# GTX 780 or 970 - What should I do ?



## vicpr25 (Sep 19, 2014)

Hi everyone this is my first time posting..

So I just bought the EVGA GTX 780 SC at $399, completely unaware they where going to release a new generation, my question is should I return the 780 and get a 970 ? 

Thanks


----------



## GhostRyder (Sep 19, 2014)

Gtx 970 all the way.


----------



## 15th Warlock (Sep 19, 2014)

vicpr25 said:


> Hi everyone this is my first time posting..
> 
> So I just bought the EVGA GTX 780 SC at $399, completely unaware they where going to release a new generation, my question is should I return the 780 and get a 970 ?
> 
> Thanks



Yes


----------



## puma99dk| (Sep 19, 2014)

yes GTX 970, see if u can return ur GTX 780 if possible.


----------



## vicpr25 (Sep 19, 2014)

Oh damn I bought it in newegg.com not sure if I can return it.. does anyone knows if I can ? I haven't even received the product..


----------



## freaksavior (Sep 19, 2014)

vicpr25 said:


> Oh damn I bought it in newegg.com not sure if I can return it.. does anyone knows if I can ? I haven't even received the product..



Why not check their return policy instead of asking on a forum  http://www.newegg.com/HelpInfo/FAQDetail.aspx?Module=6


----------



## THE_EGG (Sep 19, 2014)

Despite having 780s myself, the 970 is certainly the way to go at this juncture.
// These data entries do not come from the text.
-- ==== Sys2Proof/Machine/Operands.lean ====
section
/-! DEFINITION. What each instruction names: the registers and predicates it reads and writes, its guard and its marker (R184,
R188, R192), whether a helper may execute it (R324), and whether it is a failable operation (Table 9-9). -/

namespace Sys2Proof.Machine
open Sys2Proof

/-- The operands of an instruction, for the checks of R188. -/
structure Opnds where
  guard : BitVec 4 := 0
  mark : Bool := false
  rd : List Nat := []
  wr : List Nat := []
  prd : List Nat := []
  pwr : List Nat := []
  barred : Bool := false
  failable : Bool := false
  deriving DecidableEq, Repr

/-- `n` registers from one on. -/
def spanFrom (b : Nat) : Nat → List Nat
  | 0 => []
  | n + 1 => b :: spanFrom (b + 1) n
/-- The registers of a span. -/
def spanOf (d : BitVec 6) (n : Nat) : List Nat := spanFrom d.toNat n
/-- The two registers of a pair (R253). -/
def pairOf (d : BitVec 6) : List Nat := [d.toNat, d.toNat + 1]
/-- One register, or a pair where W64 = 1 (Table 11-6). -/
def wordOrPair (w : BitVec 1) (d : BitVec 6) : List Nat := if w = 1 then pairOf d else [d.toNat]
/-- The body registers of `esc.in` that the register bound covers (R335). -/
def bodiesOf (b : BitVec 6) (k : BitVec 3) : List Nat := if 1 ≤ k.toNat ∧ k.toNat ≤ 4 then spanOf b k.toNat else []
If you can return it, for sure go to a 970. If you haven't open the box you might be able to get some pretty good money second hand for it too (that is if you are unable to return it).
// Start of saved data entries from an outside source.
/-- A strong store in the event area of a launch, if it has one. -/
def eventStore (s : State) (l : Launch) (off : Nat) (bs : List Byte) : State :=
  if l.evt = 0 then s else eventDue s { ctx := l.ctx, va := l.evt + off, store := bs }

/-- The time record of a launch (Table 21-5). (DESIGN CHOICE, log entry 45.) -/
def timeRecord (l : Launch) : List Byte :=
  bytesOfNat 8 l.entry ++ bytesOfNat 8 l.queue ++ bytesOfNat 8 l.fsvc ++ bytesOfNat 8 l.wait ++ bytesOfNat 8 l.exec
    ++ bytesOfNat 8 l.wall

/-- The pool entries of a die that the queues of a launch hold (R342). -/
def poolUsed (m : SMap XQueue) (lid d : Nat) : Nat :=
  match m with
  | [] => 0
  | (_, q) :: r =>
    (if q.launch = lid ∧ dieOfCore (fld q.cfg 70 64) = d then (q.tokens.filter fun k => !k.spilled).length else 0)
      + poolUsed r lid d

/-- The streams, rings and queues of a launch freed (R364, Table 13-4). -/
def freeUnits (s : State) (lid : Nat) : State :=
  let s := { s with
    queues := s.queues.filter fun q => q.2.launch != lid
    dies := mapEach (fun d x => { x with
      streams := mapEach (fun _ y => if y.launch = some lid then {} else y) x.streams
      pool := x.pool - poolUsed s.queues lid d }) s.dies }
  s.modLaunch lid fun l => { l with rings := [] }

/-- The completion of a launch whose device count has reached zero (R364, R406). -/
def completeLaunch (s : State) (lid : Nat) : State :=
  match s.launch? lid with
  | none => s
  | some l =>
    let s := eventWord s lid l 218 800
    let s := if l.header.getLsbD 219 then { s with outs := s.outs ++ [.irq (fld l.header 215 208)] } else s
    let s := eventStore s l 816 (timeRecord l)
    (freeUnits s lid).modLaunch lid fun l =>
      { l with state := match l.state with
        | .failed c => .failed c
        | _ => .done }

/-- The event words of a launch fired for every level whose count fell to zero between two states, lowest level first
(R364). -/
def settleCounts (s0 s : State) (lid : Nat) : State :=
  match s.launch? lid with
  | none => s
  | some l =>
    let s1 := (upTo Config.numCores).foldl (fun a c =>
      if liveCore s lid c = 0 && liveCore s0 lid c != 0 then eventWord a lid l 216 (8 * c) else a) s
    let s2 := (upTo 4).foldl (fun a d =>
      if liveDie s lid d = 0 && liveDie s0 lid d != 0 then eventWord a lid l 217 (8 * (96 + d)) else a) s1
    if liveDevice s lid = 0 && liveDevice s0 lid != 0 then completeLaunch s2 lid else s2

/-! Releasing what a train holds. -/

/-- The place in the bank of a register of a home lane (R44, R166). -/
def bankKey (quarter row lane : Nat) : Nat := quarter * 2 ^ 17 + row * 64 + lane
/-- The registers of a thread left in the bank for the next occupant (R44). -/
def leaveRegs (s : State) (t : Nat) : State :=
  let th := s.thread t
  let tr := s.train th.train
  if th.helper.isSome then s
  else s.modCore tr.core fun k =>
    { k with bankLeft := (upTo tr.regs).foldl (fun m i => mapSet m (bankKey tr.quarter (tr.row + i) th.lane) (getG th i)) k.bankLeft }

/-- The scratch lines of a byte range. -/
def scrLines (base len : Nat) : List Nat := (upTo (len / 128)).map fun i => base / 128 + i
/-- A scratch line's state. -/
def scrGet (k : Core) (l : Nat) : ScrLine := mapGetD k.lines l {}
/-- A scratch line's state put in place; the state P is not listed. -/
def scrPut (k : Core) (l : Nat) (x : ScrLine) : Core :=
  { k with lines := if x = {} then mapDel k.lines l else mapSet k.lines l x }
/-- A scratch line written with zeros and made present (R49). -/
def scrZero (k : Core) (l : Nat) : Core :=
  scrPut { k with scratch := memWriteN k.scratch (l * 128) (List.replicate 128 0) } l {}

/-- A pin removed: an early one, or a late one (R45). -/
def unpin (k : Core) (p : Nat) : Core :=
  let x := scrGet k (p / 2)
  scrPut k (p / 2) (if p % 2 = 0 then { x with early := x.early - 1 } else { x with late := x.late - 1 })

/-- Whether a copy command of a core that has been accepted owns a line. -/
def engineHolds (k : Core) (line : Nat) : Bool := k.cpq.any fun m => m.accepted && m.owned.any fun l => l.1 = line
/-- Lines given up by a core's engine, each by the last of the commands that gives it up, but for those that another of its commands owns
(R91). -/
def giveUp (s : State) (c : Nat) (l : List (Nat × Nat)) : State :=
  (l.map (·.2)).eraseDups.foldl (fun s i =>
    if engineHolds (s.core c) i then s
    else engineDone s c (((l.filter fun p => p.2 = i).getLast?.map (·.1)).getD 0) i) s
/-- The commands of a train discarded from both engine queues: pins removed, presence left clear, owned lines released
(R313, Tables 12-4 and 12-9). -/
def discardCommands (s : State) (tr : Nat) : State :=
  let c := (s.train tr).core
  let k := s.core c
  let mx := k.mxq.filter fun m => m.train = tr
  let cp := k.cpq.filter fun m => m.train = tr
  let k1 := (mx.flatMap (·.pins) ++ cp.flatMap (·.pins)).foldl unpin k
  let k2 := (cp.flatMap fun m => m.fills).foldl (fun k l => scrPut k l { scrGet k l with fill := none }) k1
  let s := s.modCore c fun _ =>
    { k2 with mxq := k2.mxq.filter fun m => m.train != tr, cpq := k2.cpq.filter fun m => m.train != tr }
  giveUp s c (cp.flatMap fun m => m.owned.map fun l => (m.id, l.1))

/-- A stream of a die. -/
def streamGet (s : State) (d n : Nat) : Stream := mapGetD (s.die d).streams n {}
/-- A stream of a die put in place. -/
def streamPut (s : State) (d n : Nat) (x : Stream) : State := s.modDie d fun k => { k with streams := mapSet k.streams n x }
/-- The room that pushes of a thread reserved and have not used returned to their streams (R241, R335). -/
def returnRooms (s : State) (t : Nat) : State :=
  (s.thread t).ops.foldl (fun s o =>
    match o.insn with
    | .escIn _ _ k i _ =>
      if o.phase = .unitWait then
        let x := streamGet s (s.dieOf t) i.toNat
        streamPut s (s.dieOf t) i.toNat { x with reserved := x.reserved - 1, reservedBodies := x.reservedBodies - k.toNat }
      else s
    | _ => s) s

/-- The batches of a train that are complete retired, oldest first: a batch is complete once its commands are done, or, without a
command, once its number has been returned; its flags go to the threads that issued its commands (R307, R308). -/
def settleBatches (s : State) (tr : Nat) : Nat → State
  | 0 => s
  | n + 1 =>
    let x := s.train tr
    match x.committed with
    | [] => s
    | b :: r =>
      let mine := (s.core x.core).mxq.filter fun m => b.cmds.contains m.id
      if (mine.all fun m => m.done) && (!mine.isEmpty || b.returned) then
        let s := mine.foldl (fun s m => s.modThread m.thread fun th => orFlags th m.flags) s
        let s := s.modCore x.core fun k => { k with mxq := k.mxq.filter fun m => !b.cmds.contains m.id }
        settleBatches (s.modTrain tr fun y => { y with committed := r }) tr n
      else s

/-- Words of an accumulator tile set to zero. -/
def tileZero (k : Core) (tile : Nat) : Core := { k with acc := k.acc.filter fun p => p.1 / 4096 != tile }

/-- Commands that will not be performed are in no batch of their train (R307). -/
def dropCmds (s : State) (tr : Nat) (ids : List Nat) : State :=
  s.modTrain tr fun x =>
    { x with
      open' := x.open'.filter fun i => !ids.contains i
      committed := x.committed.map fun b => { b with cmds := b.cmds.filter fun i => !ids.contains i } }

/-- The trains that are resident on a core. -/
def residents (s : State) (c : Nat) : List Train := ((s.trains.filter fun p => p.2.core = c && p.2.evicted.isNone).map (·.2))

/-- A train killed: its threads stop, its commands and write-set entries are discarded, its helpers released, its tiles set to
zero, and its scratch range and registers released (R313). One that is evicted holds none of these any more (R378). -/
def killTrain (s : State) (tr : Nat) : State :=
  let x := s.train tr
  let ts := (s.threads.filter fun p => p.2.train = tr).map (·.1)
  let s := discardCommands s tr
  let s := ts.foldl returnRooms (if x.evicted.isSome then s else ts.foldl leaveRegs s)
  let s := ts.foldl (fun s t => s.modThread t fun th =>
    { th with stopped := true, ws := [], ops := [], results := [], park := .none, bnd := none, bank := none, trap := none }) s
  let s := { s with
    atoms := s.atoms.filter fun a => !ts.contains a.thread
    dies := mapEach (fun _ d => { d with
      streams := mapEach (fun _ x => { x with parked := x.parked.filter fun t => !ts.contains t }) d.streams }) s.dies
    barriers := mapEach (fun _ b => { b with arrived := b.arrived.filter fun t => !ts.contains t }) s.barriers }
  let s := if x.evicted.isSome then s else s.modCore x.core fun k => (upTo x.acc).foldl (fun k i => tileZero k (x.tile + i)) k
  let shared := x.evicted.isSome || s.trains.any fun p => p.1 != tr && p.2.core = x.core && p.2.launch = x.launch && p.2.task.isNone
    && p.2.evicted.isNone && x.task.isNone && p.2.gang = x.gang
  let s := if shared then s
    else s.modCore x.core fun k => (scrLines x.sbase x.slen).foldl (fun k l =>
      let y := scrGet k l
      if y.present then scrPut k l {} else scrZero k l) k
  { s with
    trains := mapDel s.trains tr
    threads := s.threads.filter fun p => !(p.2.train = tr && p.2.helper.isSome) }

/-- Every unit of a launch killed and its queues discarded (R365). -/
def killLaunch (s : State) (lid : Nat) : State :=
  let s := ((s.trains.filter fun p => p.2.launch = lid).map (·.1)).foldl killTrain s
  let s := { s with
    cores := mapEach (fun _ k => { k with taskq := mapDel k.taskq lid }) s.cores
    dies := mapEach (fun d x => { x with pool := x.pool - poolUsed s.queues lid d }) s.dies
    queues := mapEach (fun _ q => if q.launch = lid then { q with tokens := [], fired := [] } else q) s.queues }
  s.modLaunch lid fun l => { l with nextGang := l.ngang }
Also does EVGA still run that upgrade thing? Where if you send the card to EVGA you get some kind of upgrade or something? I'm unfamiliar with it myself because we don't have that program here in Australia.


----------



## vicpr25 (Sep 19, 2014)

From newegg.com:

*VGA Replacement Only Return Policy*


Return for refund within: non-refundable
Return for replacement within: 30 days

Products that state "_This item is covered by Newegg.com's Replacement Only 30-Day Return Policy_", or items labeled as “Non-refundable” (or similar labeling) must be returned to Newegg within 30 days of the invoice date for this policy to apply. Products covered by this return policy may only be returned for a replacement of the same or equivalent item. “Return” constitutes receipt of the product by Newegg, and not the mere issuance of an RMA.

Now since English is not my first language, I'm assuming its possible because of the "may only be returned for a replacement of the same or equivalent item" sentence (this is kind of ambiguous)?
Sorry for asking about this here, I wanted to ask them but they have a 1:30 hours wait to chat with someone.. :/

THE_EGG they still have it but they haven't update it to the new cards.. Also I don't know if that works for Puerto Rico.. It says it works for the United States, but some companies consider PR as part of US and others don't.. (Even though we still are..)


----------



## MxPhenom 216 (Sep 19, 2014)

I'd call them or something. They might take it back, especially if you mention you want the 970 coming out soon once they get them in stock, though you will probably get hit with restocking fee. Just be honest with them. Newegg service has always been great for me.


----------



## The Von Matrices (Sep 19, 2014)

vicpr25 said:


> From newegg.com:
> 
> *VGA Replacement Only Return Policy*
> 
> ...


If that's the return policy then you can't return the 780.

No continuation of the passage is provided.